BTW, I believe enabling cpuidle or not should have no impact on your case. Have
you checked the result while cpufreq disabled?
Thanks
Jimmy
>
> BR,
> Carsten.
>
> ----- Originalnachricht -----
> Von: "Wei, Gang" <gang.wei@xxxxxxxxx>
> Gesendet: Die, 31.3.2009 16:00
> An: xen-devel <xen-devel@xxxxxxxxxxxxxxxxxxx>
> Cc: "Tian, Kevin" <kevin.tian@xxxxxxxxx> ; Keir Fraser
> <keir.fraser@xxxxxxxxxxxxx> ; "Yu, Ke" <ke.yu@xxxxxxxxx> Betreff: [Xen-devel]
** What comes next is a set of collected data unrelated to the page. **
-- ==== Sys2Proof/Word.lean ====
section
/-! DEFINITION. The word types of the encodings: a byte of the flash image, the 32 bits of a CMD32 frame and the read
frame's 24-bit address operand (30_encoding.md R116). Every value is
unsigned. A register whose width is a parameter of R12 (I2C data, LR address and length, BS shift register and read
address) is a natural number below `2 ^ width`. -/

namespace Sys2Proof

/-- A byte of the flash image (20_memory.md R82). -/
abbrev Byte := BitVec 8

/-- The 32 bits of a CMD32 frame (30_encoding.md R116). -/
abbrev FrameWord := BitVec 32

/-- The address operand of the read frame, bits 23:0 (30_encoding.md R116). -/
abbrev FrameAddr := BitVec 24

end Sys2Proof
end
> Potential side-effects and mitigations after cpuidle enabled by default
>
> In xen3.4, cpuidle is defaultly enabled by c/s 19421. But some side-effects
> may exist under different h/w C-states implementations or h/w configurations,
> so that user may occasionally observe latency or system time/tsc skew. Below
> are conditions causing these side-effects and means to mitigate them:
>
> 1. Latency
>
> Latency could be caused by two factors: C-state entry/exit latency, and extra
> latency caused by broadcast mechanism.
>
> C-state entry/exit latency is inevitable since powering on/off gates takes
> time. Normally shallower C-state incurs lighter latency but less power saving
> capability, and vice versa for deeper C-state. Cpuidle governor tries to
> balance performance and power tradeoff in high level, which is one area where
> we'll continue to tune.
>
> Broadcast is necessary to handle APIC timer stop at deep C-state (>=C3) on
> some platforms. One platform timer source is chosen to carry per-cpu timer
> deadline, and then wakeup CPUs in deep C-state timely at expected expiry.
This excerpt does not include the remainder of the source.